La cantine fumante entre les mains de Malden réchauffait ses doigts et bientôt son corps.

Le mécanicien s’était surpassé, les nombreuses touches et fragrances qu’on retrouvait dans un repas civilisé se rappelaient presque au jeune officier. Il profitait pleinement de cet instant. Les discussions et rires se multipliaient autour de lui. Mais comme dans toute chose fragile de ce monde, la réalité se remémora aux membres de la section.

Cela se matérialisa par des sifflements et explosions proches. Des bruits maintenant familiers pour Malden.

Les soldats firent voler leurs cantines pour trouver refuge contre les parois des tranchées. Tous savaient ce qui se passait et Malden imitait ses hommes. Les obus secouèrent à nouveau le champ de bataille. L'ouïe du lieutenant fut entièrement troublée. Le choc des projectiles soulevait la terre et remuait les impériaux jusqu’en leur for intérieur. Les bombardements avaient cette capacité à figer le moindre être sur place, de les stopper dans la peur et le traumatisme.

Le martèlement semblait sans fin, bien plus important que les préparatifs qui avaient précédé les derniers assauts. Malden subissait ce moment comme chacun des hommes, espérant ne pas se trouver sur la trajectoire des obus qui retournaient tout autour de lui.

Le lieutenant Devràn avait perdu toute notion de temps.

Quand la pluie d’acier cessa, les défenses déjà éprouvées par les propres armes impériales ne ressemblaient plus qu'à un champ de ruines. Les soldats émergeaient des couverts encore hébétés, mais ils n’eurent pas un instant de répit. Un grondement lointain s'élevait en prenant toujours plus d’importance.

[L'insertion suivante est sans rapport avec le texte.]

/-! ### faulted -/

@[simp] theorem State.faulted_x (f : FaultCode) (c : Word) : (s.faulted f c).x = s.x := rfl
@[simp] theorem State.faulted_q (f : FaultCode) (c : Word) : (s.faulted f c).q = s.q := rfl
@[simp] theorem State.faulted_sr (f : FaultCode) (c : Word) : (s.faulted f c).sr = s.sr := rfl
@[simp] theorem State.faulted_ec (f : FaultCode) (c : Word) : (s.faulted f c).ec = f.code := rfl
@[simp] theorem State.faulted_ew (f : FaultCode) (c : Word) : (s.faulted f c).ew = c := rfl
@[simp] theorem State.faulted_blk (f : FaultCode) (c : Word) : (s.faulted f c).blk = s.blk := rfl
@[simp] theorem State.faulted_key (f : FaultCode) (c : Word) : (s.faulted f c).key = s.key := rfl
@[simp] theorem State.faulted_rk (f : FaultCode) (c : Word) : (s.faulted f c).rk = s.rk := rfl
@[simp] theorem State.faulted_mat (f : FaultCode) (c : Word) : (s.faulted f c).mat = s.mat := rfl
@[simp] theorem State.faulted_cst (f : FaultCode) (c : Word) : (s.faulted f c).cst = s.cst := rfl
@[simp] theorem State.faulted_tbl (f : FaultCode) (c : Word) : (s.faulted f c).tbl = s.tbl := rfl
@[simp] theorem State.faulted_w (f : FaultCode) (c : Word) : (s.faulted f c).w = s.w := rfl
@[simp] theorem State.faulted_cmds (f : FaultCode) (c : Word) : (s.faulted f c).cmds = s.cmds := rfl
@[simp] theorem State.faulted_responses (f : FaultCode) (c : Word) : (s.faulted f c).responses = s.responses ++ [⟨f.code, 0⟩] := rfl

/-! ### setReg -/

@[simp] theorem State.setReg_x (r : RegNum) (v : Byte) : (s.setReg r v).x = s.x.set r.toNat v r.isLt := rfl
@[simp] theorem State.setReg_q (r : RegNum) (v : Byte) : (s.setReg r v).q = s.q := rfl
@[simp] theorem State.setReg_sr (r : RegNum) (v : Byte) : (s.setReg r v).sr = s.sr := rfl
@[simp] theorem State.setReg_ec (r : RegNum) (v : Byte) : (s.setReg r v).ec = s.ec := rfl
@[simp] theorem State.setReg_ew (r : RegNum) (v : Byte) : (s.setReg r v).ew = s.ew := rfl
@[simp] theorem State.setReg_blk (r : RegNum) (v : Byte) : (s.setReg r v).blk = s.blk := rfl
@[simp] theorem State.setReg_key (r : RegNum) (v : Byte) : (s.setReg r v).key = s.key := rfl
@[simp] theorem State.setReg_rk (r : RegNum) (v : Byte) : (s.setReg r v).rk = s.rk := rfl
@[simp] theorem State.setReg_mat (r : RegNum) (v : Byte) : (s.setReg r v).mat = s.mat := rfl
@[simp] theorem State.setReg_cst (r : RegNum) (v : Byte) : (s.setReg r v).cst = s.cst := rfl
@[simp] theorem State.setReg_tbl (r : RegNum) (v : Byte) : (s.setReg r v).tbl = s.tbl := rfl
@[simp] theorem State.setReg_w (r : RegNum) (v : Byte) : (s.setReg r v).w = s.w := rfl
@[simp] theorem State.setReg_cmds (r : RegNum) (v : Byte) : (s.setReg r v).cmds = s.cmds := rfl
@[simp] theorem State.setReg_responses (r : RegNum) (v : Byte) : (s.setReg r v).responses = s.responses := rfl

/-! ### setBlkByte -/

@[simp] theorem State.setBlkByte_x (i : Fin 16) (v : Byte) : (s.setBlkByte i v).x = s.x := rfl
@[simp] theorem State.setBlkByte_q (i : Fin 16) (v : Byte) : (s.setBlkByte i v).q = s.q := rfl
@[simp] theorem State.setBlkByte_sr (i : Fin 16) (v : Byte) : (s.setBlkByte i v).sr = s.sr := rfl
@[simp] theorem State.setBlkByte_ec (i : Fin 16) (v : Byte) : (s.setBlkByte i v).ec = s.ec := rfl
@[simp] theorem State.setBlkByte_ew (i : Fin 16) (v : Byte) : (s.setBlkByte i v).ew = s.ew := rfl
@[simp] theorem State.setBlkByte_blk (i : Fin 16) (v : Byte) : (s.setBlkByte i v).blk = s.blk.set i v := rfl
@[simp] theorem State.setBlkByte_key (i : Fin 16) (v : Byte) : (s.setBlkByte i v).key = s.key := rfl
@[simp] theorem State.setBlkByte_rk (i : Fin 16) (v : Byte) : (s.setBlkByte i v).rk = s.rk := rfl
@[simp] theorem State.setBlkByte_mat (i : Fin 16) (v : Byte) : (s.setBlkByte i v).mat = s.mat := rfl
@[simp] theorem State.setBlkByte_cst (i : Fin 16) (v : Byte) : (s.setBlkByte i v).cst = s.cst := rfl
@[simp] theorem State.setBlkByte_tbl (i : Fin 16) (v : Byte) : (s.setBlkByte i v).tbl = s.tbl := rfl
@[simp] theorem State.setBlkByte_w (i : Fin 16) (v : Byte) : (s.setBlkByte i v).w = s.w := rfl
@[simp] theorem State.setBlkByte_cmds (i : Fin 16) (v : Byte) : (s.setBlkByte i v).cmds = s.cmds := rfl
@[simp] theorem State.setBlkByte_responses (i : Fin 16) (v : Byte) : (s.setBlkByte i v).responses = s.responses := rfl

/-! ### setKeyByte -/

@[simp] theorem State.setKeyByte_x (i : Fin 16) (v : Byte) : (s.setKeyByte i v).x = s.x := rfl
@[simp] theorem State.setKeyByte_q (i : Fin 16) (v : Byte) : (s.setKeyByte i v).q = s.q := rfl
@[simp] theorem State.setKeyByte_sr (i : Fin 16) (v : Byte) : (s.setKeyByte i v).sr = s.sr := rfl
@[simp] theorem State.setKeyByte_ec (i : Fin 16) (v : Byte) : (s.setKeyByte i v).ec = s.ec := rfl
@[simp] theorem State.setKeyByte_ew (i : Fin 16) (v : Byte) : (s.setKeyByte i v).ew = s.ew := rfl
@[simp] theorem State.setKeyByte_blk (i : Fin 16) (v : Byte) : (s.setKeyByte i v).blk = s.blk := rfl
@[simp] theorem State.setKeyByte_key (i : Fin 16) (v : Byte) : (s.setKeyByte i v).key = s.key.set i v := rfl
@[simp] theorem State.setKeyByte_rk (i : Fin 16) (v : Byte) : (s.setKeyByte i v).rk = s.rk := rfl
@[simp] theorem State.setKeyByte_mat (i : Fin 16) (v : Byte) : (s.setKeyByte i v).mat = s.mat := rfl
@[simp] theorem State.setKeyByte_cst (i : Fin 16) (v : Byte) : (s.setKeyByte i v).cst = s.cst := rfl
@[simp] theorem State.setKeyByte_tbl (i : Fin 16) (v : Byte) : (s.setKeyByte i v).tbl = s.tbl := rfl
@[simp] theorem State.setKeyByte_w (i : Fin 16) (v : Byte) : (s.setKeyByte i v).w = s.w := rfl
@[simp] theorem State.setKeyByte_cmds (i : Fin 16) (v : Byte) : (s.setKeyByte i v).cmds = s.cmds := rfl
@[simp] theorem State.setKeyByte_responses (i : Fin 16) (v : Byte) : (s.setKeyByte i v).responses = s.responses := rfl

/-! ### setMatRow -/

@[simp] theorem State.setMatRow_x (i : Fin 8) (v : Byte) : (s.setMatRow i v).x = s.x := rfl
@[simp] theorem State.setMatRow_q (i : Fin 8) (v : Byte) : (s.setMatRow i v).q = s.q := rfl
@[simp] theorem State.setMatRow_sr (i : Fin 8) (v : Byte) : (s.setMatRow i v).sr = s.sr := rfl
@[simp] theorem State.setMatRow_ec (i : Fin 8) (v : Byte) : (s.setMatRow i v).ec = s.ec := rfl
@[simp] theorem State.setMatRow_ew (i : Fin 8) (v : Byte) : (s.setMatRow i v).ew = s.ew := rfl
@[simp] theorem State.setMatRow_blk (i : Fin 8) (v : Byte) : (s.setMatRow i v).blk = s.blk := rfl
@[simp] theorem State.setMatRow_key (i : Fin 8) (v : Byte) : (s.setMatRow i v).key = s.key := rfl
@[simp] theorem State.setMatRow_rk (i : Fin 8) (v : Byte) : (s.setMatRow i v).rk = s.rk := rfl
@[simp] theorem State.setMatRow_mat (i : Fin 8) (v : Byte) : (s.setMatRow i v).mat = s.mat.set i v := rfl
@[simp] theorem State.setMatRow_cst (i : Fin 8) (v : Byte) : (s.setMatRow i v).cst = s.cst := rfl
@[simp] theorem State.setMatRow_tbl (i : Fin 8) (v : Byte) : (s.setMatRow i v).tbl = s.tbl := rfl
@[simp] theorem State.setMatRow_w (i : Fin 8) (v : Byte) : (s.setMatRow i v).w = s.w := rfl
@[simp] theorem State.setMatRow_cmds (i : Fin 8) (v : Byte) : (s.setMatRow i v).cmds = s.cmds := rfl
@[simp] theorem State.setMatRow_responses (i : Fin 8) (v : Byte) : (s.setMatRow i v).responses = s.responses := rfl

/-! ### setTable -/

@[simp] theorem State.setTable_x (d : Fin 4) (v : Table) : (s.setTable d v).x = s.x := rfl
@[simp] theorem State.setTable_q (d : Fin 4) (v : Table) : (s.setTable d v).q = s.q := rfl
@[simp] theorem State.setTable_sr (d : Fin 4) (v : Table) : (s.setTable d v).sr = s.sr := rfl
@[simp] theorem State.setTable_ec (d : Fin 4) (v : Table) : (s.setTable d v).ec = s.ec := rfl
@[simp] theorem State.setTable_ew (d : Fin 4) (v : Table) : (s.setTable d v).ew = s.ew := rfl
@[simp] theorem State.setTable_blk (d : Fin 4) (v : Table) : (s.setTable d v).blk = s.blk := rfl
@[simp] theorem State.setTable_key (d : Fin 4) (v : Table) : (s.setTable d v).key = s.key := rfl
@[simp] theorem State.setTable_rk (d : Fin 4) (v : Table) : (s.setTable d v).rk = s.rk := rfl
@[simp] theorem State.setTable_mat (d : Fin 4) (v : Table) : (s.setTable d v).mat = s.mat := rfl
@[simp] theorem State.setTable_cst (d : Fin 4) (v : Table) : (s.setTable d v).cst = s.cst := rfl
@[simp] theorem State.setTable_tbl (d : Fin 4) (v : Table) : (s.setTable d v).tbl = s.tbl.set d v := rfl
@[simp] theorem State.setTable_w (d : Fin 4) (v : Table) : (s.setTable d v).w = s.w := rfl
@[simp] theorem State.setTable_cmds (d : Fin 4) (v : Table) : (s.setTable d v).cmds = s.cmds := rfl
@[simp] theorem State.setTable_responses (d : Fin 4) (v : Table) : (s.setTable d v).responses = s.responses := rfl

Chacun se regardait dans la tranchée. Les mots ne furent pas nécessaires, car tous réagissaient de la même façon. Les fusils furent ramassés et les combattants coururent en direction des positions faisant face au nord.

La masse d'individus qui se pressait autour de Malden était cette fois mue par la peur. L’atmosphère avait changé du tout au tout. Le lieutenant et ses hommes pouvaient le sentir, la crainte telle un poison insidieux avait contaminé le moindre soldat.

Les quelques machines en état, et contenant encore du carburant, étaient allumées. Les sifflets résonnaient ainsi qu’une cacophonie de cris incompréhensibles.

Malden rallia bien vite les défenses allouées à sa section, il grimpa sur le marchepied de la tranchée et observa la plaine qui prenait place. Une masse d'individus se dirigeait vers eux, secondée par une foule d’automates de toute taille ou forme. Leur bruit remuait les entrailles du lieutenant. Le spectacle coupa Malden de toute réaction, de toute réflexion. Il se trouvait simplement sous le choc. Figé par la force qui fondait sur eux. Jamais il n’avait vu autant d'hommes portés par la haine et la vengeance.

— Que les ombres m'emportent, fit un soldat aux côtés de Malden. Ils vont nous balayer.

Il n’avait pas tort.

— Nous devons tenir, donner du temps à l'arrière pour se rendre compte de la réaction adverse. Avec un tir, nourrit-on devrait pouvoir les ralentir.

Mais avant que le lieutenant Devràn ne puisse continuer sa phrase, une corne de brume résonna à travers tout le champ de bataille comme pour trahir sa parole. Dans le ciel de puissantes et impressionnantes formes d’acier fendaient les nuages pour apparaître face aux yeux terrifiés des soldats de l’Empire. Ils dominaient l’armée lancée à la charge des positions impériales. Malden apercevait des scintillements. Des jeux de lumière au sommet des tours des cuirassiers qui transmettaient les ordres. Quand ces échanges prirent fin entre les bâtiments, leurs canons commencèrent à chanter et la litanie se mua en une averse de plomb pour les troupes d'Aldius.